If you work for a company that wants stability and reliability, and real manageability... then Cisco isn't going to cut it.
I'm a CCIE and under pressure from management to find "anything but Cisco" to escape the bug-riddled nonsense Cisco pushes these days... I chose another vendor. Two of them actually.
I like routers that don't crash when you look at them. I like new software releases that don't cause your router to crash when you add a NAT entry or redistribute EIGRP into BGP.
Cisco is on the decline folks. They don't care about routers and switches anymore. Pretty soon other vendors will reign supreme in the R/S market and Cisco will be just a nice looking video teleconferencing company.

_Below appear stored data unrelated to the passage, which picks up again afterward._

-- ==== Sys2Proof/WellFormed.lean ====
section
/-!
DEFINITION. When an instruction has a word of its own. Every field of `Instr` has exactly the width the encoding gives it, so
one check is left: SYS takes every word with T = 0 other than 00E0 and 00EE, which are CLS and RET (30_encoding.md R59).
-/

namespace Sys2Proof

/-- The instruction can be written as a word: `SYS 0E0` and `SYS 0EE` cannot. -/
def Instr.wf : Instr → Bool
  | .sys nnn => nnn != 0x0E0 && nnn != 0x0EE
  | .cls | .ret | .jp _ | .call _ | .seImm _ _ | .sneImm _ _ | .seReg _ _ | .ldImm _ _ | .addImm _ _ | .ldReg _ _
  | .orReg _ _ | .andReg _ _ | .xorReg _ _ | .addReg _ _ | .subReg _ _ | .shr _ _ | .subnReg _ _ | .shl _ _ | .sneReg _ _
  | .ldI _ | .jpV0 _ | .rnd _ _ | .drw _ _ _ | .skp _ | .sknp _ | .ldVxDt _ | .ldVxK _ | .ldDtVx _ | .ldStVx _ | .addI _
  | .ldF _ | .ldB _ | .ldMemVx _ | .ldVxMem _ => true

end Sys2Proof
end

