-- ==== Sys2Proof/Tests/Slice0.lean ====
section
/-!
SUPPORT. Tests of the model. Expected values are the vectors of spec/95_test_vectors.md, named by their id, and words written out
from 30_encoding.md R66. Then, for each statement with hypotheses, a concrete state and operands that meet them.
-/

namespace Sys2Proof.Tests

open Sys2Proof Sys2Proof.Machine

/-! ## Small states -/

/-- The reset state with registers, I and bytes of memory set. -/
def start (regs : List (Reg × Byte)) (i : Word) (cells : List (Nat × Byte)) : State :=
  regs.foldl (fun s p => s.setReg p.1 p.2)
    ({ State.reset with i := i }.setMem (cells.foldl (fun (m : Memory) (c : Nat × Byte) => m.write c.1 c.2) []))

/-- One step on the word `op`, stored where the step fetches. -/
def run (op : Nat) (s : State) : Result := step (s.withFetchWord 16 op)

/-- What `f` reads from a next state. -/
def look {α : Type} (r : Result) (f : State → α) : Option α :=
  match r with
  | .next t => some (f t)
  | .fault _ => none
  | .refused _ => none

/-! ## WellFormed: an ill-formed term for each check -/

theorem test_wf_refuses_sys_0E0 : (Instr.sys 0x0E0).wf = false := by decide
theorem test_wf_refuses_sys_0EE : (Instr.sys 0x0EE).wf = false := by decide
theorem test_wf_accepts_sys_123 : (Instr.sys 0x123).wf = true := by decide

/-! ## Decode: every constructor from a word written out from its encoding -/

theorem test_decode_sys : decodeWord 0b0000000100100011 = .ok (.sys 0x123) := by decide
theorem test_decode_cls : decodeWord 0b0000000011100000 = .ok .cls := by decide
theorem test_decode_ret : decodeWord 0b0000000011101110 = .ok .ret := by decide
theorem test_decode_jp : decodeWord 0b0001001000110100 = .ok (.jp 0x234) := by decide
theorem test_decode_call : decodeWord 0b0010001100000001 = .ok (.call 0x301) := by decide
theorem test_decode_seImm : decodeWord 0b0011001101000010 = .ok (.seImm 3 0x42) := by decide
theorem test_decode_sneImm : decodeWord 0b0100001101000010 = .ok (.sneImm 3 0x42) := by decide
theorem test_decode_seReg : decodeWord 0b0101000100100000 = .ok (.seReg 1 2) := by decide
theorem test_decode_ldImm : decodeWord 0b0110111110101010 = .ok (.ldImm 15 0xAA) := by decide
theorem test_decode_addImm : decodeWord 0b0111001000100000 = .ok (.addImm 2 0x20) := by decide
theorem test_decode_ldReg : decodeWord 0b1000000100110000 = .ok (.ldReg 1 3) := by decide
theorem test_decode_orReg : decodeWord 0b1000000100100001 = .ok (.orReg 1 2) := by decide
theorem test_decode_andReg : decodeWord 0b1000000100100010 = .ok (.andReg 1 2) := by decide
theorem test_decode_xorReg : decodeWord 0b1000000100100011 = .ok (.xorReg 1 2) := by decide
theorem test_decode_addReg : decodeWord 0b1000000000010100 = .ok (.addReg 0 1) := by decide
theorem test_decode_subReg : decodeWord 0b1000000100100101 = .ok (.subReg 1 2) := by decide
theorem test_decode_shr : decodeWord 0b1000000100100110 = .ok (.shr 1 2) := by decide
theorem test_decode_subnReg : decodeWord 0b1000000100100111 = .ok (.subnReg 1 2) := by decide
theorem test_decode_shl : decodeWord 0b1000000100101110 = .ok (.shl 1 2) := by decide
theorem test_decode_sneReg : decodeWord 0b1001000100100000 = .ok (.sneReg 1 2) := by decide
theorem test_decode_ldI : decodeWord 0b1010001011110000 = .ok (.ldI 0x2F0) := by decide
theorem test_decode_jpV0 : decodeWord 0b1011001100000000 = .ok (.jpV0 0x300) := by decide
theorem test_decode_rnd : decodeWord 0b1100001100001111 = .ok (.rnd 3 0x0F) := by decide
theorem test_decode_drw : decodeWord 0b1101000000010101 = .ok (.drw 0 1 5) := by decide
theorem test_decode_skp : decodeWord 0b1110000110011110 = .ok (.skp 1) := by decide
theorem test_decode_sknp : decodeWord 0b1110000110100001 = .ok (.sknp 1) := by decide
theorem test_decode_ldVxDt : decodeWord 0b1111000100000111 = .ok (.ldVxDt 1) := by decide
theorem test_decode_ldVxK : decodeWord 0b1111001100001010 = .ok (.ldVxK 3) := by decide
theorem test_decode_ldDtVx : decodeWord 0b1111000100010101 = .ok (.ldDtVx 1) := by decide
theorem test_decode_ldStVx : decodeWord 0b1111001000011000 = .ok (.ldStVx 2) := by decide
theorem test_decode_addI : decodeWord 0b1111001000011110 = .ok (.addI 2) := by decide
theorem test_decode_ldF : decodeWord 0b1111010000101001 = .ok (.ldF 4) := by decide
theorem test_decode_ldB : decodeWord 0b1111010100110011 = .ok (.ldB 5) := by decide
theorem test_decode_ldMemVx : decodeWord 0b1111001001010101 = .ok (.ldMemVx 2) := by decide
theorem test_decode_ldVxMem : decodeWord 0b1111001001100101 = .ok (.ldVxMem 2) := by decide

theorem test_decode_table_word : decodeTableWord 16 0xD015 = some (.drw 0 1 5) := by decide
theorem test_decode_rest : decode [0x60, 0x0A, 0x61] = .ok (.ldImm 0 0x0A, [0x61]) := by decide
theorem test_decode_truncated : decode [0x60] = .error .truncated := by decide
theorem test_encode_drw : encodeBytes (.drw 0 1 5) = [0xD0, 0x15] := by decide

/-- Vectors T5 to T8 and T9's word: one unrecognized word per family. -/
theorem test_decode_rejects : [0x5121, 0x800F, 0x9AB1, 0xE100, 0xF1FF].map decodeWord =
    [.error .skipNibble5, .error .aluNibble8, .error .skipNibble9, .error .keyByteE, .error .miscByteF] := by decide

/-! ## The step -/

theorem test_step_odd_pc_T1 : look (step { start [] 0 [(0x201, 0x60), (0x202, 0x42)] with pc := 0x201 })
    (fun t => (t.reg 0, t.pc)) = some (0x42, 0x203) := by decide
theorem test_step_top_T2 : look (step { start [] 0 [(0xFFE, 0x12), (0xFFF, 0x00)] with pc := 0xFFE }) State.pc = some 0x200 := by
  decide
theorem test_step_fetch_fault_T3 : look (step { State.reset with pc := 0xFFF }) (fun t => (t.rs, t.hr, t.pc, t.ci)) =
    some (.halted, .fetchOutOfRange, 0xFFF, 0) := by decide
theorem test_step_unrecognized_T9 : look (run 0x9AB1 { State.reset with uc := 0xFFFFFFFF }) (fun t => (t.uc, t.pc, t.ci)) =
    some (0, 0x202, 0x9AB1) := by decide
theorem test_step_paused_T10 : look (step { State.reset with rs := .paused }) State.pc = none := by decide

/-! ## Control transfer and skips -/

theorem test_sys_X1 : look (run 0x0123 State.reset) (fun t => (t.pc, t.uc)) = some (0x202, 0) := by decide
theorem test_jp_X3 : look (run 0x1234 State.reset) State.pc = some 0x234 := by decide
theorem test_call_X12 : look (run 0x2400 { State.reset with sp := 11 }) (fun t => (t.stack[11], t.sp.val, t.pc)) =
    some (0x202, 12, 0x400) := by decide
theorem test_call_X6 : look (run 0x2300 { State.reset with sp := 12 }) (fun t => (t.rs, t.hr, t.sp.val, t.pc, t.ci)) =
    some (.halted, .stackOverflow, 12, 0x200, 0x2300) := by decide
theorem test_ret_X7 : look (run 0x00EE { State.reset with pc := 0x300, sp := 1, stack := State.reset.stack.set 0 0x202 })
    (fun t => (t.sp.val, t.pc, t.stack[0])) = some (0, 0x202, 0x202) := by decide
theorem test_ret_X8 : look (run 0x00EE State.reset) (fun t => (t.rs, t.hr, t.sp.val, t.pc)) =
    some (.halted, .stackUnderflow, 0, 0x200) := by decide
theorem test_jpV0_X10 : look (run 0xBFFF (start [(0, 0xFF)] 0 [])) State.pc = some 0x10FE := by decide
theorem test_jpV0_X11 : look (run 0xB300 (start [(3, 0x50)] 0 [])) State.pc = some 0x300 := by decide
theorem test_seImm_S1 : look (run 0x3142 (start [(1, 0x42)] 0 [])) State.pc = some 0x204 := by decide
theorem test_seImm_S2 : look (run 0x3142 (start [(1, 0x41)] 0 [])) State.pc = some 0x202 := by decide
theorem test_sneImm_S3 : look (run 0x4142 (start [(1, 0x41)] 0 [])) State.pc = some 0x204 := by decide
theorem test_seReg_S6 : look (run 0x5120 (start [(1, 7), (2, 8)] 0 [])) State.pc = some 0x202 := by decide
theorem test_seReg_S9 : look (run 0x5110 State.reset) State.pc = some 0x204 := by decide
theorem test_sneReg_S7 : look (run 0x9120 (start [(1, 7), (2, 8)] 0 [])) State.pc = some 0x204 := by decide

Sorry you are having such trouble...
So you redistribute your EIGRP into your BGP? Ouch! iBGP or eBGP? Just curious?
Look Cisco is, was, and will be about marketing and marketing to make a profit. This is likely not going to change any time.
R/S is about intelligence in RS and that's about all there is to that. Others shove packets out at better rates of performance but if you need those packets to do more than just march off to Rome... You need Cisco. And this is pretty much non-negotiable.

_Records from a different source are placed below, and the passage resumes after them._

-- ==== Sys2Proof/Machine/Flags.lean ====
section
/-!
DEFINITION. The status and error words (10_state R33, R35), the interrupt line (60_exceptions R316), the phases of a
command (10_state R59), and the flag changes that several rules share.
-/

namespace Sys2Proof.Machine

/-- BSTATE as STATUS shows it (10_state R58). -/
def BState.bits : BState → BitVec 2
  | .idle => 0
  | .merge => 1
  | .done => 2

/-- TREE_VALID (10_state R49): not stored, it reads as BSTATE = 2. -/
def State.treeValid (s : State) : Bool := s.bstate = .done

/-- A STATUS word laid out from its fields (10_state R33); the reserved bits read 0. -/
def statusLayout (phase : BitVec 3) (bstate : BitVec 2)
    (hostViol single hdrValid codesValid treeValid err done busy : Bool) : Word :=
  (0 : BitVec 17) ++ phase ++ (0 : BitVec 2) ++ bstate ++ BitVec.ofBool hostViol ++ BitVec.ofBool single ++
    BitVec.ofBool hdrValid ++ BitVec.ofBool codesValid ++ BitVec.ofBool treeValid ++ BitVec.ofBool err ++
    BitVec.ofBool done ++ BitVec.ofBool busy

/-- STATUS as an idle read returns it (10_state R33). -/
def State.statusWord (s : State) : Word :=
  statusLayout s.phase s.bstate.bits s.hostViol s.single s.hdrValid s.codesValid s.treeValid s.err s.done s.busy

/-- ERRCODE (10_state R35); the reserved bits read 0. -/
def State.errcodeWord (s : State) : Word := (0 : Byte) ++ s.errOp ++ s.errSub ++ (0 : BitVec 4) ++ s.errCode

/-- CONFIG (10_state R37); the reserved bits read 0. -/
def State.configWord (s : State) : Word := (0 : BitVec 30) ++ BitVec.ofBool s.irqEn ++ BitVec.ofBool s.strict

/-- The interrupt output (60_exceptions R316). -/
def State.irq (s : State) : Bool := s.done && s.irqEn

/-- The phases a running command passes through (10_state R59 and the command rules of files 41 to 46). The spec lists
none for NOP and CLEAR: any phase that is taken (log 7). -/
def Instr.phases : Instr → List (BitVec 3)
  | .nop | .clear => [0, 1, 2, 3, 4, 5, 6]
  | .scan => [1]
  | .build | .buildInit | .buildStep _ => [2]
  | .assign => [3]
  | .pack => [4]
  | .parse => [5]
  | .decode => [6]
  | .compress => [1, 2, 3, 4]
  | .decompress => [5, 2, 6]

/-- The phases of the running word; the spec lists none for an illegal word: any phase that is taken (log 7). -/
def State.runningPhases (s : State) : List (BitVec 3) :=
  match s.command with
  | .ok i => Instr.phases i
  | .error _ => [0, 1, 2, 3, 4, 5, 6]

/-- One of the given phases, chosen freely (10_state R59). -/
def pickPhase (ps : List (BitVec 3)) (choice : Nat) : BitVec 3 := ps.getD (choice % ps.length) 0

/-- STATUS as a read while BUSY = 1 returns it (10_state R34): BUSY = 1, DONE = 0, ERR = 0, the current HOST_VIOL, a phase
of the running command, every other field unspecified; the reserved bits read 0 (10_state R48). -/
def State.busyStatusWord (s : State) : Word :=
  let u := Config.busyWord s.draw
  statusLayout (pickPhase s.runningPhases (Config.busyPhase s.draw)) (u.extractLsb' 8 2) s.hostViol (u.getLsbD 6)
    (u.getLsbD 5) (u.getLsbD 4) (u.getLsbD 3) false false true

/-- A change of FREQ drops the tree and the codes (10_state R51, 41_frequency_scan R160, 45_container_decode R260). -/
def State.dropTree (s : State) : State := { s with bstate := .idle, single := false, codesValid := false }

/-- A host violation (20_memory R84). -/
def State.violate (s : State) : State := { s with hostViol := true }

end Sys2Proof.Machine
end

Anyway, I've managed and configured a lot of Cisco equipment by now and I've consistently had a good luck with Cisco equipment. Not to say I've not seen bugs or experienced spurious issues from time to time.
With that said, a good experience with Cisco equipment and IOS is usually coupled with good configuration and sticking to leading or best practices.
And with that said, I've worked on networks designed and configured by Cisco Gold Partners who really would not ever publish their work publicly for the manner it was configured.
So be careful to consider what the IOS "CAN and CANNOT DO" and more importantly what it really should do when configured by one professing to be an expert with the IOS.